Dataset entries:
..........

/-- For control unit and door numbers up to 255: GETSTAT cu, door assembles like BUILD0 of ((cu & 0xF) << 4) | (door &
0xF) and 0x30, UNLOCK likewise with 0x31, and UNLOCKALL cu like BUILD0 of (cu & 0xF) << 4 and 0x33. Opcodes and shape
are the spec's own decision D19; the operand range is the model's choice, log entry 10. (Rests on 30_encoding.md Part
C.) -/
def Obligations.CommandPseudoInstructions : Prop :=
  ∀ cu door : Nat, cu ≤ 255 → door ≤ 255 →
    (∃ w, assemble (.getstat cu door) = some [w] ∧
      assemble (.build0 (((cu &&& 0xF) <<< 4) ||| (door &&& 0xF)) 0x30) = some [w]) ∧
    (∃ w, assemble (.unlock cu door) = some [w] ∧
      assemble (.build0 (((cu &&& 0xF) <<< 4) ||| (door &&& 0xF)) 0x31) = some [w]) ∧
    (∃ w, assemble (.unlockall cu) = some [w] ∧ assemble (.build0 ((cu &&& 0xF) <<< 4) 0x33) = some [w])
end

..........

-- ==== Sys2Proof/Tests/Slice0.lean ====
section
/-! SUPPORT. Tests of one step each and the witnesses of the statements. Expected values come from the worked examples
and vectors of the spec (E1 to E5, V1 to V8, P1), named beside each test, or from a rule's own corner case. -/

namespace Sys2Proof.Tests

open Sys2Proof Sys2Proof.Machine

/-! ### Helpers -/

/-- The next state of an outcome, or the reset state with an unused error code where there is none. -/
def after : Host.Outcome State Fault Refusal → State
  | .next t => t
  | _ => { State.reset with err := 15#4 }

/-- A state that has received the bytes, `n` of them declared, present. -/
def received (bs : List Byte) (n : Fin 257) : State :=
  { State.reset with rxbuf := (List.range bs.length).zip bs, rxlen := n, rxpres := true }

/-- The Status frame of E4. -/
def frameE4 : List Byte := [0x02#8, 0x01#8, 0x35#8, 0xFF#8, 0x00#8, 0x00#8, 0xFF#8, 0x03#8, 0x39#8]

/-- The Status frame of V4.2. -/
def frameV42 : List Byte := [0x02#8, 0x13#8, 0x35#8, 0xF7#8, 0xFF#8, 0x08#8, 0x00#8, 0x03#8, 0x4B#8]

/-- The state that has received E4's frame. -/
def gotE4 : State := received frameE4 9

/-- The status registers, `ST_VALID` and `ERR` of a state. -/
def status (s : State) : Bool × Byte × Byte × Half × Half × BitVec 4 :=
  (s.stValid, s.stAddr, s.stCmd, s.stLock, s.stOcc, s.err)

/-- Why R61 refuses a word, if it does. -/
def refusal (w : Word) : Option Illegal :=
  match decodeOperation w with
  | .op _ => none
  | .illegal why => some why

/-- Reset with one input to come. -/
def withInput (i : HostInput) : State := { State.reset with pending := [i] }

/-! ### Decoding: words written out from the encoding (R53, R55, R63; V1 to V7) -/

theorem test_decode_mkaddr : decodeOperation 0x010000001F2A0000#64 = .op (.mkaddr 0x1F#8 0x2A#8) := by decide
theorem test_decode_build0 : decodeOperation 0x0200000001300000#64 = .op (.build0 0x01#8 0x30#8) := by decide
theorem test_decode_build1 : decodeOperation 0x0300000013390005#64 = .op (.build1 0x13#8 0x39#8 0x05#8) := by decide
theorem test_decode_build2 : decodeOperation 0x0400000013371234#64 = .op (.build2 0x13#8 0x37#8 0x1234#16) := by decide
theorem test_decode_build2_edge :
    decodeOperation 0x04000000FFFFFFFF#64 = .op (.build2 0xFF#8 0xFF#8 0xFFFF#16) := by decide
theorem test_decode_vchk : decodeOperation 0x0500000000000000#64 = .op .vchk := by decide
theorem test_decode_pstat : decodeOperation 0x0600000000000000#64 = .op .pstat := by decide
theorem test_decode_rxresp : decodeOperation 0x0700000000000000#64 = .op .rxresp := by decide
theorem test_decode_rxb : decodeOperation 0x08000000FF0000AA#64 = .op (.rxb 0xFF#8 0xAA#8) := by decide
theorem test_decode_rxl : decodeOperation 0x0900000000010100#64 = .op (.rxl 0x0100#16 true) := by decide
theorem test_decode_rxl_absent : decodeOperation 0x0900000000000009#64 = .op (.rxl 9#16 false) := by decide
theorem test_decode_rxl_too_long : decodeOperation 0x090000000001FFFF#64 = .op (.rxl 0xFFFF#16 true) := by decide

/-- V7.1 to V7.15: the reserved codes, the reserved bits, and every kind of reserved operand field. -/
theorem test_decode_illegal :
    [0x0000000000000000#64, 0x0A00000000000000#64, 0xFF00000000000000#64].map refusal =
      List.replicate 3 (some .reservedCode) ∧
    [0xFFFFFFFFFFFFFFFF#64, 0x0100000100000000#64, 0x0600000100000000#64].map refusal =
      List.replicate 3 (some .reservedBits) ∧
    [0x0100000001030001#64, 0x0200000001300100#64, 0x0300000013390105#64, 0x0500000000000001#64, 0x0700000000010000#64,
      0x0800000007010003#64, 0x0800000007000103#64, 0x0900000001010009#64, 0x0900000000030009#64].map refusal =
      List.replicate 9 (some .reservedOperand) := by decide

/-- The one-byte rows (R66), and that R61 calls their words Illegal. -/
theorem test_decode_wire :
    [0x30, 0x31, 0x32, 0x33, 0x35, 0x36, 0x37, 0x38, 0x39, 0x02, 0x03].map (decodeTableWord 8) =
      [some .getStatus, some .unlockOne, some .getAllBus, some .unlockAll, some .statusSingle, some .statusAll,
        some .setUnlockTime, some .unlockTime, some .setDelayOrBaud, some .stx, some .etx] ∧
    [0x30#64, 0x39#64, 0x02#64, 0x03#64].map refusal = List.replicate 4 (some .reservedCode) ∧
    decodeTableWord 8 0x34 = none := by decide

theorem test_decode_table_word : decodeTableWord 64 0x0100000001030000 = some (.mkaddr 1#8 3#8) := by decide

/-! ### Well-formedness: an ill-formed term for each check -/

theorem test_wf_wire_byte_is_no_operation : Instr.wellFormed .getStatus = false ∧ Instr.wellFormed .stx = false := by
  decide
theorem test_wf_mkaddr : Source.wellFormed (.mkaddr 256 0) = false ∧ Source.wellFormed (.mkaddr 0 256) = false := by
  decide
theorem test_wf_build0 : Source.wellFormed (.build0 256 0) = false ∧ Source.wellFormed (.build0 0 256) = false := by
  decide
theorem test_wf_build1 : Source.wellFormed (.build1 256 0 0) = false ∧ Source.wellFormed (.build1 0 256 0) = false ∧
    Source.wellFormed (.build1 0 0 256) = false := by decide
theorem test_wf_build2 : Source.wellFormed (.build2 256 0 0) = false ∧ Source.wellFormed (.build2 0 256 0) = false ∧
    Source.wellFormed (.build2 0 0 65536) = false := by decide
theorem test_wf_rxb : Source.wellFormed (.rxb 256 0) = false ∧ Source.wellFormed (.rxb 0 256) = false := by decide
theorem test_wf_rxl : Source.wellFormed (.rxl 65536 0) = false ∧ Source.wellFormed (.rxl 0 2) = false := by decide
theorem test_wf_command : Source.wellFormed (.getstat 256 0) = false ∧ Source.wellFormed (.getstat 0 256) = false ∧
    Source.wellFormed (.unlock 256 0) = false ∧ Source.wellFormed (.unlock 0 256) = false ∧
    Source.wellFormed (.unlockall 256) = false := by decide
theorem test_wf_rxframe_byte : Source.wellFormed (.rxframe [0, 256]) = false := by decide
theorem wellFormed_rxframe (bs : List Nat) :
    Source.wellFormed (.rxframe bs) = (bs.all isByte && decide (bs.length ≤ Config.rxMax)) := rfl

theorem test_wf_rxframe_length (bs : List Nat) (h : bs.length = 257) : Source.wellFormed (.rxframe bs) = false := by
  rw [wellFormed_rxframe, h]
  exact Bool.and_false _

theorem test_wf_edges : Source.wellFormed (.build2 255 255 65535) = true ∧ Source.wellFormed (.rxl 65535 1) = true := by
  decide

..........

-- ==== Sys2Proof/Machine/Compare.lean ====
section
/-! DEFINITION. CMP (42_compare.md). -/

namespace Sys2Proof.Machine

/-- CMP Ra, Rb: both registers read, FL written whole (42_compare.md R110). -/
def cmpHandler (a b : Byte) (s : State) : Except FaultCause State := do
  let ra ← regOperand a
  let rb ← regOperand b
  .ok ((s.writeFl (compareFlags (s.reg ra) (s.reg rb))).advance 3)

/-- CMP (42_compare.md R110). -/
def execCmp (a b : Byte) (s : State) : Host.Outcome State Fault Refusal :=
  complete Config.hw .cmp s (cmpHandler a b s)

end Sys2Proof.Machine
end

..........

▶ REQUIRED ACTION:
In the entries above, count the lines that include "getStatus" and write nothing but that number.

▶ FINISHED TASK:
2